#### [Directions]
Give back only the lines in the records below from the one with "p f).devnum = s.devnum := rfl" to the one with "p f).errHead = s.errHead := rfl", both inclusive, word for word.

#### [Data records]

>>>>

@[simp] theorem State.modCore_clock (s : State) (c : Nat) (f : Core → Core) : (s.modCore c f).clock = s.clock := rfl
@[simp] theorem State.modCore_powered (s : State) (c : Nat) (f : Core → Core) : (s.modCore c f).powered = s.powered := rfl
@[simp] theorem State.modCore_verMin (s : State) (c : Nat) (f : Core → Core) : (s.modCore c f).verMin = s.verMin := rfl
@[simp] theorem State.modCore_verMax (s : State) (c : Nat) (f : Core → Core) : (s.modCore c f).verMax = s.verMax := rfl
@[simp] theorem State.modCore_versel (s : State) (c : Nat) (f : Core → Core) : (s.modCore c f).versel = s.versel := rfl
@[simp] theorem State.modCore_go (s : State) (c : Nat) (f : Core → Core) : (s.modCore c f).go = s.go := rfl
@[simp] theorem State.modCore_err (s : State) (c : Nat) (f : Core → Core) : (s.modCore c f).err = s.err := rfl
@[simp] theorem State.modCore_fwstat (s : State) (c : Nat) (f : Core → Core) : (s.modCore c f).fwstat = s.fwstat := rfl
@[simp] theorem State.modCore_fwImage (s : State) (c : Nat) (f : Core → Core) : (s.modCore c f).fwImage = s.fwImage := rfl
@[simp] theorem State.modCore_devnum (s : State) (c : Nat) (f : Core → Core) : (s.modCore c f).devnum = s.devnum := rfl
@[simp] theorem State.modCore_xm (s : State) (c : Nat) (f : Core → Core) : (s.modCore c f).xm = s.xm := rfl
@[simp] theorem State.modCore_errHead (s : State) (c : Nat) (f : Core → Core) : (s.modCore c f).errHead = s.errHead := rfl
@[simp] theorem State.modCore_errTail (s : State) (c : Nat) (f : Core → Core) : (s.modCore c f).errTail = s.errTail := rfl
@[simp] theorem State.modCore_errBase (s : State) (c : Nat) (f : Core → Core) : (s.modCore c f).errBase = s.errBase := rfl
@[simp] theorem State.modCore_hdm (s : State) (c : Nat) (f : Core → Core) : (s.modCore c f).hdm = s.hdm := rfl
@[simp] theorem State.modCore_fabric (s : State) (c : Nat) (f : Core → Core) : (s.modCore c f).fabric = s.fabric := rfl
@[simp] theorem State.modCore_parts (s : State) (c : Nat) (f : Core → Core) : (s.modCore c f).parts = s.parts := rfl
@[simp] theorem State.modCore_groups (s : State) (c : Nat) (f : Core → Core) : (s.modCore c f).groups = s.groups := rfl
@[simp] theorem State.modCore_wgs (s : State) (c : Nat) (f : Core → Core) : (s.modCore c f).wgs = s.wgs := rfl
@[simp] theorem State.modCore_launches (s : State) (c : Nat) (f : Core → Core) : (s.modCore c f).launches = s.launches := rfl
@[simp] theorem State.modCore_taskq (s : State) (c : Nat) (f : Core → Core) : (s.modCore c f).taskq = s.taskq := rfl
@[simp] theorem State.modCore_taskNum (s : State) (c : Nat) (f : Core → Core) : (s.modCore c f).taskNum = s.taskNum := rfl
@[simp] theorem State.modCore_mem (s : State) (c : Nat) (f : Core → Core) : (s.modCore c f).mem = s.mem := rfl
@[simp] theorem State.modCore_poison (s : State) (c : Nat) (f : Core → Core) : (s.modCore c f).poison = s.poison := rfl
@[simp] theorem State.modCore_staged (s : State) (c : Nat) (f : Core → Core) : (s.modCore c f).staged = s.staged := rfl
@[simp] theorem State.modCore_bad (s : State) (c : Nat) (f : Core → Core) : (s.modCore c f).bad = s.bad := rfl
@[simp] theorem State.modCore_hostMem (s : State) (c : Nat) (f : Core → Core) : (s.modCore c f).hostMem = s.hostMem := rfl
@[simp] theorem State.modCore_older (s : State) (c : Nat) (f : Core → Core) : (s.modCore c f).older = s.older := rfl
@[simp] theorem State.modCore_xmHeld (s : State) (c : Nat) (f : Core → Core) : (s.modCore c f).xmHeld = s.xmHeld := rfl
@[simp] theorem State.modCore_l2 (s : State) (c : Nat) (f : Core → Core) : (s.modCore c f).l2 = s.l2 := rfl
@[simp] theorem State.modCore_sliceTlb (s : State) (c : Nat) (f : Core → Core) : (s.modCore c f).sliceTlb = s.sliceTlb := rfl
@[simp] theorem State.modCore_execTlb (s : State) (c : Nat) (f : Core → Core) : (s.modCore c f).execTlb = s.execTlb := rfl
@[simp] theorem State.modCore_gens (s : State) (c : Nat) (f : Core → Core) : (s.modCore c f).gens = s.gens := rfl
@[simp] theorem State.modCore_retire (s : State) (c : Nat) (f : Core → Core) : (s.modCore c f).retire = s.retire := rfl
@[simp] theorem State.modCore_rows (s : State) (c : Nat) (f : Core → Core) : (s.modCore c f).rows = s.rows := rfl
@[simp] theorem State.modCore_trefwHigh (s : State) (c : Nat) (f : Core → Core) : (s.modCore c f).trefwHigh = s.trefwHigh := rfl
@[simp] theorem State.modCore_selfRefresh (s : State) (c : Nat) (f : Core → Core) : (s.modCore c f).selfRefresh = s.selfRefresh := rfl
@[simp] theorem State.modCore_chan (s : State) (c : Nat) (f : Core → Core) : (s.modCore c f).chan = s.chan := rfl
@[simp] theorem State.modCore_ulock (s : State) (c : Nat) (f : Core → Core) : (s.modCore c f).ulock = s.ulock := rfl
@[simp] theorem State.modCore_freeze (s : State) (c : Nat) (f : Core → Core) : (s.modCore c f).freeze = s.freeze := rfl
@[simp] theorem State.modCore_copies (s : State) (c : Nat) (f : Core → Core) : (s.modCore c f).copies = s.copies := rfl
@[simp] theorem State.modCore_tierOps (s : State) (c : Nat) (f : Core → Core) : (s.modCore c f).tierOps = s.tierOps := rfl
@[simp] theorem State.modCore_images (s : State) (c : Nat) (f : Core → Core) : (s.modCore c f).images = s.images := rfl
@[simp] theorem State.modCore_retiredUnits (s : State) (c : Nat) (f : Core → Core) : (s.modCore c f).retiredUnits = s.retiredUnits := rfl
@[simp] theorem State.modCore_spare (s : State) (c : Nat) (f : Core → Core) : (s.modCore c f).spare = s.spare := rfl
@[simp] theorem State.modCore_links (s : State) (c : Nat) (f : Core → Core) : (s.modCore c f).links = s.links := rfl
@[simp] theorem State.modCore_sliceAsleep (s : State) (c : Nat) (f : Core → Core) : (s.modCore c f).sliceAsleep = s.sliceAsleep := rfl
@[simp] theorem State.modCore_hostEpoch (s : State) (c : Nat) (f : Core → Core) : (s.modCore c f).hostEpoch = s.hostEpoch := rfl
@[simp] theorem State.modCore_hostFailed (s : State) (c : Nat) (f : Core → Core) : (s.modCore c f).hostFailed = s.hostFailed := rfl
@[simp] theorem State.modCore_peerEpoch (s : State) (c : Nat) (f : Core → Core) : (s.modCore c f).peerEpoch = s.peerEpoch := rfl
@[simp] theorem State.modCore_peerFailed (s : State) (c : Nat) (f : Core → Core) : (s.modCore c f).peerFailed = s.peerFailed := rfl
@[simp] theorem State.modCore_coreFailed (s : State) (c : Nat) (f : Core → Core) : (s.modCore c f).coreFailed = s.coreFailed := rfl
@[simp] theorem State.modCore_throttled (s : State) (c : Nat) (f : Core → Core) : (s.modCore c f).throttled = s.throttled := rfl
@[simp] theorem State.modCore_fwHash (s : State) (c : Nat) (f : Core → Core) : (s.modCore c f).fwHash = s.fwHash := rfl
@[simp] theorem State.modCore_fwVersion (s : State) (c : Nat) (f : Core → Core) : (s.modCore c f).fwVersion = s.fwVersion := rfl
@[simp] theorem State.modCore_spdm (s : State) (c : Nat) (f : Core → Core) : (s.modCore c f).spdm = s.spdm := rfl
@[simp] theorem State.modCore_cur (s : State) (c : Nat) (f : Core → Core) : (s.modCore c f).cur = s.cur := rfl
@[simp] theorem State.modCore_agenda (s : State) (c : Nat) (f : Core → Core) : (s.modCore c f).agenda = s.agenda := rfl
@[simp] theorem State.modCore_issued (s : State) (c : Nat) (f : Core → Core) : (s.modCore c f).issued = s.issued := rfl
@[simp] theorem State.modCore_cyc (s : State) (c : Nat) (f : Core → Core) : (s.modCore c f).cyc = s.cyc := rfl
@[simp] theorem State.modCore_nextId (s : State) (c : Nat) (f : Core → Core) : (s.modCore c f).nextId = s.nextId := rfl
@[simp] theorem State.modCore_dram (s : State) (c : Nat) (f : Core → Core) : (s.modCore c f).dram = s.dram := rfl
@[simp] theorem State.modCore_freeCtr (s : State) (c : Nat) (f : Core → Core) : (s.modCore c f).freeCtr = s.freeCtr := rfl

@[simp] theorem State.modPart_clock (s : State) (p : Nat) (f : Partition → Partition) : (s.modPart p f).clock = s.clock := rfl
@[simp] theorem State.modPart_powered (s : State) (p : Nat) (f : Partition → Partition) : (s.modPart p f).powered = s.powered := rfl
@[simp] theorem State.modPart_verMin (s : State) (p : Nat) (f : Partition → Partition) : (s.modPart p f).verMin = s.verMin := rfl
@[simp] theorem State.modPart_verMax (s : State) (p : Nat) (f : Partition → Partition) : (s.modPart p f).verMax = s.verMax := rfl
@[simp] theorem State.modPart_versel (s : State) (p : Nat) (f : Partition → Partition) : (s.modPart p f).versel = s.versel := rfl
@[simp] theorem State.modPart_go (s : State) (p : Nat) (f : Partition → Partition) : (s.modPart p f).go = s.go := rfl
@[simp] theorem State.modPart_err (s : State) (p : Nat) (f : Partition → Partition) : (s.modPart p f).err = s.err := rfl
@[simp] theorem State.modPart_fwstat (s : State) (p : Nat) (f : Partition → Partition) : (s.modPart p f).fwstat = s.fwstat := rfl
@[simp] theorem State.modPart_fwImage (s : State) (p : Nat) (f : Partition → Partition) : (s.modPart p f).fwImage = s.fwImage := rfl
@[simp] theorem State.modPart_devnum (s : State) (p : Nat) (f : Partition → Partition) : (s.modPart p f).devnum = s.devnum := rfl
@[simp] theorem State.modPart_xm (s : State) (p : Nat) (f : Partition → Partition) : (s.modPart p f).xm = s.xm := rfl
@[simp] theorem State.modPart_errHead (s : State) (p : Nat) (f : Partition → Partition) : (s.modPart p f).errHead = s.errHead := rfl
@[simp] theorem State.modPart_errTail (s : State) (p : Nat) (f : Partition → Partition) : (s.modPart p f).errTail = s.errTail := rfl
@[simp] theorem State.modPart_errBase (s : State) (p : Nat) (f : Partition → Partition) : (s.modPart p f).errBase = s.errBase := rfl
@[simp] theorem State.modPart_hdm (s : State) (p : Nat) (f : Partition → Partition) : (s.modPart p f).hdm = s.hdm := rfl
@[simp] theorem State.modPart_fabric (s : State) (p : Nat) (f : Partition → Partition) : (s.modPart p f).fabric = s.fabric := rfl
@[simp] theorem State.modPart_cores (s : State) (p : Nat) (f : Partition → Partition) : (s.modPart p f).cores = s.cores := rfl
@[simp] theorem State.modPart_groups (s : State) (p : Nat) (f : Partition → Partition) : (s.modPart p f).groups = s.groups := rfl
@[simp] theorem State.modPart_wgs (s : State) (p : Nat) (f : Partition → Partition) : (s.modPart p f).wgs = s.wgs := rfl
@[simp] theorem State.modPart_launches (s : State) (p : Nat) (f : Partition → Partition) : (s.modPart p f).launches = s.launches := rfl
@[simp] theorem State.modPart_taskq (s : State) (p : Nat) (f : Partition → Partition) : (s.modPart p f).taskq = s.taskq := rfl
@[simp] theorem State.modPart_taskNum (s : State) (p : Nat) (f : Partition → Partition) : (s.modPart p f).taskNum = s.taskNum := rfl
@[simp] theorem State.modPart_mem (s : State) (p : Nat) (f : Partition → Partition) : (s.modPart p f).mem = s.mem := rfl
@[simp] theorem State.modPart_poison (s : State) (p : Nat) (f : Partition → Partition) : (s.modPart p f).poison = s.poison := rfl
@[simp] theorem State.modPart_staged (s : State) (p : Nat) (f : Partition → Partition) : (s.modPart p f).staged = s.staged := rfl
@[simp] theorem State.modPart_bad (s : State) (p : Nat) (f : Partition → Partition) : (s.modPart p f).bad = s.bad := rfl
@[simp] theorem State.modPart_hostMem (s : State) (p : Nat) (f : Partition → Partition) : (s.modPart p f).hostMem = s.hostMem := rfl
@[simp] theorem State.modPart_older (s : State) (p : Nat) (f : Partition → Partition) : (s.modPart p f).older = s.older := rfl
@[simp] theorem State.modPart_xmHeld (s : State) (p : Nat) (f : Partition → Partition) : (s.modPart p f).xmHeld = s.xmHeld := rfl
@[simp] theorem State.modPart_l2 (s : State) (p : Nat) (f : Partition → Partition) : (s.modPart p f).l2 = s.l2 := rfl
@[simp] theorem State.modPart_sliceTlb (s : State) (p : Nat) (f : Partition → Partition) : (s.modPart p f).sliceTlb = s.sliceTlb := rfl
@[simp] theorem State.modPart_execTlb (s : State) (p : Nat) (f : Partition → Partition) : (s.modPart p f).execTlb = s.execTlb := rfl
@[simp] theorem State.modPart_gens (s : State) (p : Nat) (f : Partition → Partition) : (s.modPart p f).gens = s.gens := rfl
@[simp] theorem State.modPart_retire (s : State) (p : Nat) (f : Partition → Partition) : (s.modPart p f).retire = s.retire := rfl
@[simp] theorem State.modPart_rows (s : State) (p : Nat) (f : Partition → Partition) : (s.modPart p f).rows = s.rows := rfl
@[simp] theorem State.modPart_trefwHigh (s : State) (p : Nat) (f : Partition → Partition) : (s.modPart p f).trefwHigh = s.trefwHigh := rfl
@[simp] theorem State.modPart_selfRefresh (s : State) (p : Nat) (f : Partition → Partition) : (s.modPart p f).selfRefresh = s.selfRefresh := rfl
@[simp] theorem State.modPart_chan (s : State) (p : Nat) (f : Partition → Partition) : (s.modPart p f).chan = s.chan := rfl
@[simp] theorem State.modPart_ulock (s : State) (p : Nat) (f : Partition → Partition) : (s.modPart p f).ulock = s.ulock := rfl
@[simp] theorem State.modPart_freeze (s : State) (p : Nat) (f : Partition → Partition) : (s.modPart p f).freeze = s.freeze := rfl
@[simp] theorem State.modPart_copies (s : State) (p : Nat) (f : Partition → Partition) : (s.modPart p f).copies = s.copies := rfl
@[simp] theorem State.modPart_tierOps (s : State) (p : Nat) (f : Partition → Partition) : (s.modPart p f).tierOps = s.tierOps := rfl
@[simp] theorem State.modPart_images (s : State) (p : Nat) (f : Partition → Partition) : (s.modPart p f).images = s.images := rfl
@[simp] theorem State.modPart_retiredUnits (s : State) (p : Nat) (f : Partition → Partition) : (s.modPart p f).retiredUnits = s.retiredUnits := rfl
@[simp] theorem State.modPart_spare (s : State) (p : Nat) (f : Partition → Partition) : (s.modPart p f).spare = s.spare := rfl
@[simp] theorem State.modPart_links (s : State) (p : Nat) (f : Partition → Partition) : (s.modPart p f).links = s.links := rfl
@[simp] theorem State.modPart_sliceAsleep (s : State) (p : Nat) (f : Partition → Partition) : (s.modPart p f).sliceAsleep = s.sliceAsleep := rfl
@[simp] theorem State.modPart_hostEpoch (s : State) (p : Nat) (f : Partition → Partition) : (s.modPart p f).hostEpoch = s.hostEpoch := rfl
@[simp] theorem State.modPart_hostFailed (s : State) (p : Nat) (f : Partition → Partition) : (s.modPart p f).hostFailed = s.hostFailed := rfl
@[simp] theorem State.modPart_peerEpoch (s : State) (p : Nat) (f : Partition → Partition) : (s.modPart p f).peerEpoch = s.peerEpoch := rfl
@[simp] theorem State.modPart_peerFailed (s : State) (p : Nat) (f : Partition → Partition) : (s.modPart p f).peerFailed = s.peerFailed := rfl
@[simp] theorem State.modPart_coreFailed (s : State) (p : Nat) (f : Partition → Partition) : (s.modPart p f).coreFailed = s.coreFailed := rfl
@[simp] theorem State.modPart_throttled (s : State) (p : Nat) (f : Partition → Partition) : (s.modPart p f).throttled = s.throttled := rfl
@[simp] theorem State.modPart_fwHash (s : State) (p : Nat) (f : Partition → Partition) : (s.modPart p f).fwHash = s.fwHash := rfl
@[simp] theorem State.modPart_fwVersion (s : State) (p : Nat) (f : Partition → Partition) : (s.modPart p f).fwVersion = s.fwVersion := rfl
@[simp] theorem State.modPart_spdm (s : State) (p : Nat) (f : Partition → Partition) : (s.modPart p f).spdm = s.spdm := rfl
@[simp] theorem State.modPart_cur (s : State) (p : Nat) (f : Partition → Partition) : (s.modPart p f).cur = s.cur := rfl
@[simp] theorem State.modPart_agenda (s : State) (p : Nat) (f : Partition → Partition) : (s.modPart p f).agenda = s.agenda := rfl
@[simp] theorem State.modPart_issued (s : State) (p : Nat) (f : Partition → Partition) : (s.modPart p f).issued = s.issued := rfl
@[simp] theorem State.modPart_cyc (s : State) (p : Nat) (f : Partition → Partition) : (s.modPart p f).cyc = s.cyc := rfl
@[simp] theorem State.modPart_nextId (s : State) (p : Nat) (f : Partition → Partition) : (s.modPart p f).nextId = s.nextId := rfl
@[simp] theorem State.modPart_dram (s : State) (p : Nat) (f : Partition → Partition) : (s.modPart p f).dram = s.dram := rfl
@[simp] theorem State.modPart_freeCtr (s : State) (p : Nat) (f : Partition → Partition) : (s.modPart p f).freeCtr = s.freeCtr := rfl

<<<<

#### [Answer space]
@[simp] theorem State.modPart_devnum (s : State) (p : Nat) (f : Partition → Partition) : (s.modPart p f).devnum = s.devnum := rfl
@[simp] theorem State.modPart_xm (s : State) (p : Nat) (f : Partition → Partition) : (s.modPart p f).xm = s.xm := rfl
@[simp] theorem State.modPart_errHead (s : State) (p : Nat) (f : Partition → Partition) : (s.modPart p f).errHead = s.errHead := rfl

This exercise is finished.